Collected data:
┏━━
-- ==== Sys2Proof/Machine/PanelCmd.lean ====
section
/-! DEFINITION. The commands of the gate outputs, the panel's power sequences and LED_STAT (R311 to R326, R482). -/

namespace Sys2Proof.Machine

/-- PG_IN rises: a step that waits for it goes on, and wake source 3 fires (R319, R427). -/
def State.pgInRises (s : State) : State :=
  if s.pan.pgIn then s.pgRise else s.pgRise.wakeSource 3

/-- GATE_LINE (R311). -/
def execGateLine (s : State) : Result := s.unheld State.gateLine

/-- BL_PWM_PULSE (R318). -/
def execBlPwmPulse (s : State) : Result := s.unheld State.pwmPulse

/-- ON (R319). -/
def execPanelOn (port : Nat) (w : Word) (s : State) : Result :=
  s.unheld (fun s => s.hostWrite port Reg.PANELPWR_CMD (Reg.PANELPWR_CMD_ON.put w 1))

/-- OFF (R322). -/
def execPanelOff (port : Nat) (w : Word) (s : State) : Result :=
  s.unheld (fun s => s.hostWrite port Reg.PANELPWR_CMD (Reg.PANELPWR_CMD_OFF.put w 1))

/-- POWER_ON_STEP (R319). -/
def execPowerOnStep (s : State) : Result := s.unheld State.powerOnStep

/-- PG_IN_RISE (R319). -/
def execPgInRise (s : State) : Result := s.unheld State.pgInRises

/-- PG_FAIL (R320). -/
def execPgFail (s : State) : Result := s.unheld State.pgFail

/-- AUTO_ON (R319). -/
def execAutoOn (s : State) : Result := s.unheld State.autoOn

/-- POWER_OFF_STEP (R323). -/
def execPowerOffStep (s : State) : Result := s.unheld State.powerOffStep

/-- LED_STAT_TOGGLE (R482). -/
def execLedStatToggle (s : State) : Result := s.unheld State.ledToggle

end Sys2Proof.Machine
end

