/-- R342, R343, R345 to R347 and R352. While ALLOC has B33 RETIRE_CMD takes a free page out of use at once, starts the copy of one
in use and ignores one retired. The copy ends with the bytes of the old page in the new one, and counts in RETIRED. A pass
of the scrubber counts while it is enabled. An access that still waits for a migration after 40 µs faults MIGRATING and
halts its engine, or ends a TABLE packet of engine 8. A halted engine goes on by RESUME, drops its beat by SKIP, ends by
ABORT: BULK from the host, engines 12 and 13 from the control core. -/
def Rules.PagesAndHalts : Prop :=
  (∀ (s : State) (port p : Nat) (w : Word), s.Serves .ECC 0x113 → p = w.toNat % 2 ^ 15 →
    (w.toNat < 2 ^ 31 ∨ s.mapUp = false → exec (.retireCmd port w) s = .next s) ∧
    (2 ^ 31 ≤ w.toNat → s.mapUp = true →
      (s.pageState p = 0 → ∃ t, exec (.retireCmd port w) s = .next t ∧ t.pageState p = 2 ∧ counted s t Reg.ECC_RETIRED 1 ∧
        raised t 0x113 2 ∧ t.freePages = s.freePages - 1 ∧ t.mem = s.mem) ∧
      (s.pageState p = 2 → exec (.retireCmd port w) s = .next s) ∧
      (∀ q, s.pageState p = 1 → s.mem.copies.any (fun c => c.oldPage == p) = false → s.lowestFree = some q → q < 32768 →
        ∃ t c, exec (.retireCmd port w) s = .next t ∧ t.mem = { s.mem with copies := s.mem.copies ++ [c] } ∧ c.oldPage = p ∧
          c.newPage = q ∧ c.ended = false ∧ mapMigrating (t.mapEntry c.mapIdx) = true ∧ t.pageState q = 1) ∧
      (s.pageState p = 1 → s.mem.copies.any (fun c => c.oldPage == p) = false → s.lowestFree = none →
        ∃ t, exec (.retireCmd port w) s = .next t ∧ counted s t Reg.ECC_RETIRE_FAIL 1 ∧ raised t 0x113 3 ∧
          t.errEntry p % 8 = 0 ∧ t.pageState p = 1))) ∧
  (∀ s : State, s.boot.resetLow = false →
    (s.mem.copies.find? (fun c => !c.ended) = none → exec .retireDone s = .next s) ∧
    (∀ c, s.mem.copies.find? (fun c => !c.ended) = some c → c.copied = 0 → c.newPage ≠ c.oldPage → c.newPage < 32768 →
      c.mapIdx < 65536 → s.bankOn 33 = true → s.tim.running = false → s.mem.copies = [c] → s.mem.poison = [] → ∃ t,
        exec .retireDone s = .next t ∧
        (∀ i, i < 65536 → t.dramByte (c.newPage * 65536 + i) = s.dramByte (c.oldPage * 65536 + i)) ∧
        counted s t Reg.ECC_RETIRED 1 ∧ t.mem.copies = [] ∧ t.mapEntry c.mapIdx = c.newPage + 0x8000 ∧
        (c.oldPage < 32768 → t.pageState c.oldPage = 2)) ∧
    (s.flag Reg.ECC_SCRUB_EN = false → ∀ corr unc, exec (.scrubPage corr unc) s = .next s) ∧
    (s.flag Reg.ECC_SCRUB_EN = true → s.dramReady = true → s.mem.poison = [] → exec (.scrubPage [] []) s
      = .next ((s.beats 1 (1024 * s.pagesUsed)).bump Reg.ECC_SCRUB_PASSES)) ∧
    (∀ e h ofs wr, e ≠ 8 → s.migWaits e h ofs = false → exec (.migrationTimeout e h ofs wr) s = .next s) ∧
    (∀ e h ofs wr, s.migWaits e h ofs = true → engineHalts e = true → ∃ t, exec (.migrationTimeout e h ofs wr) s = .next t ∧
      t.fld (Reg.MEMC_FLT_INFO_KIND e) = 4 ∧ t.flag (Reg.MEMC_FLT_INFO_HALTED e) = true ∧
      t.haltedBeat e = some ⟨e, h, ofs, wr, false⟩) ∧
    (∀ h ofs wr x rest, s.isl.staged = x :: rest → x.handle = h → s.migWaits 8 h x.ofs = true → ∃ t,
      exec (.migrationTimeout 8 h ofs wr) s = .next t ∧ t.fld (Reg.MEMC_FLT_INFO_KIND 8) = 4 ∧ t.isl.staged = rest)) ∧
  (∀ (s : State) (port e : Nat), s.Serves .MEMC 0x110 → e < 16 →
    (mayCommand port e = false ∨ s.haltedBeat e = none →
      exec (.fltResume port e) s = .next s ∧ exec (.fltSkip port e) s = .next s ∧ exec (.fltAbort port e) s = .next s) ∧
    (mayCommand port e = true ↔ (port = 3 ∧ (e = 12 ∨ e = 13)) ∨ (port ≠ 3 ∧ e = 9)) ∧
    (∀ b, s.haltedBeat e = some b → b.engine = e → port = 3 → e = 12 ∨ e = 13 →
      (∃ t, exec (.fltSkip port e) s = .next t ∧ (∀ l, b.wr = some l → l.length ≤ 64 - b.ofs % 64 → t = s.unhalt e) ∧
        (b.wr = none → t.mem = (s.unhalt e).mem ∧ (e = 13 → t.boot.skipped = (b.handle, b.ofs / 64 * 64) :: s.boot.skipped))) ∧
      (∃ t, exec (.fltAbort port e) s = .next t ∧ t.flag (Reg.MEMC_FLT_INFO_HALTED e) = false ∧ t.haltedBeat e = none) ∧
      (∃ t, exec (.fltResume port e) s = .next t ∧
        (s.dramReady = false → t.flag (Reg.MEMC_FLT_INFO_HALTED e) = false ∧ t.haltedBeat e = none ∧
          t.resumed e = some { b with resumed := true }) ∧
        (s.dramReady = true → b.wr = none → noInjection s → s.readFault b.handle (b.ofs / 64 * 64) 64 = 0 →
          t.flag (Reg.MEMC_FLT_INFO_HALTED e) = false ∧ t.haltedBeat e = none ∧ counted s t (Reg.SCHED_BEATS_C 3) 1))) ∧
    (∀ b j n, e = 9 → s.haltedBeat 9 = some b → port ≠ 3 → j = s.mem.bulk → n = min (j.len - j.pos) (64 - b.ofs % 64) →
      (∃ t, exec (.fltAbort port 9) s = .next t ∧
        t.flag (Reg.MEMC_FLT_INFO_HALTED 9) = false ∧ t.rd Reg.BULK_BSTAT = 4 ∧ t.haltedBeat 9 = none ∧
        t.rd Reg.BULK_DONE_BYTES = BitVec.ofNat 32 j.pos) ∧
      (∃ t, exec (.fltResume port 9) s = .next t ∧ exec .bulkDone (s.unhalt 9) = .next t ∧
        (s.dramReady = false → t.flag (Reg.MEMC_FLT_INFO_HALTED 9) = false ∧ t.mem.bulk = j)) ∧
      (∃ t u, exec (.fltSkip port 9) s = .next t ∧ exec .bulkDone u = .next t ∧ u.mem.bulk = { j with pos := j.pos + n } ∧
        u.dram = s.dram ∧ u.haltedBeat 9 = none ∧ (b.wr = none → n % 4 = 0 → j.pos % 4 = 0 → j.pos + n ≤ 2048 →
          u.winBytes j.pos n = List.replicate n 0))))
┗━━
How to complete this task: Transcribe, exactly and without additions, the lines of the records above, beginning with the line that contains "(mayCommand port e = false" and ending with the line that contains "(∃ t, exec (.fltResume port e)", both included.

Exercise output:
    (mayCommand port e = false ∨ s.haltedBeat e = none →
      exec (.fltResume port e) s = .next s ∧ exec (.fltSkip port e) s = .next s ∧ exec (.fltAbort port e) s = .next s) ∧
    (mayCommand port e = true ↔ (port = 3 ∧ (e = 12 ∨ e = 13)) ∨ (port ≠ 3 ∧ e = 9)) ∧
    (∀ b, s.haltedBeat e = some b → b.engine = e → port = 3 → e = 12 ∨ e = 13 →
      (∃ t, exec (.fltSkip port e) s = .next t ∧ (∀ l, b.wr = some l → l.length ≤ 64 - b.ofs % 64 → t = s.unhalt e) ∧
        (b.wr = none → t.mem = (s.unhalt e).mem ∧ (e = 13 → t.boot.skipped = (b.handle, b.ofs / 64 * 64) :: s.boot.skipped))) ∧
      (∃ t, exec (.fltAbort port e) s = .next t ∧ t.flag (Reg.MEMC_FLT_INFO_HALTED e) = false ∧ t.haltedBeat e = none) ∧
      (∃ t, exec (.fltResume port e) s = .next t ∧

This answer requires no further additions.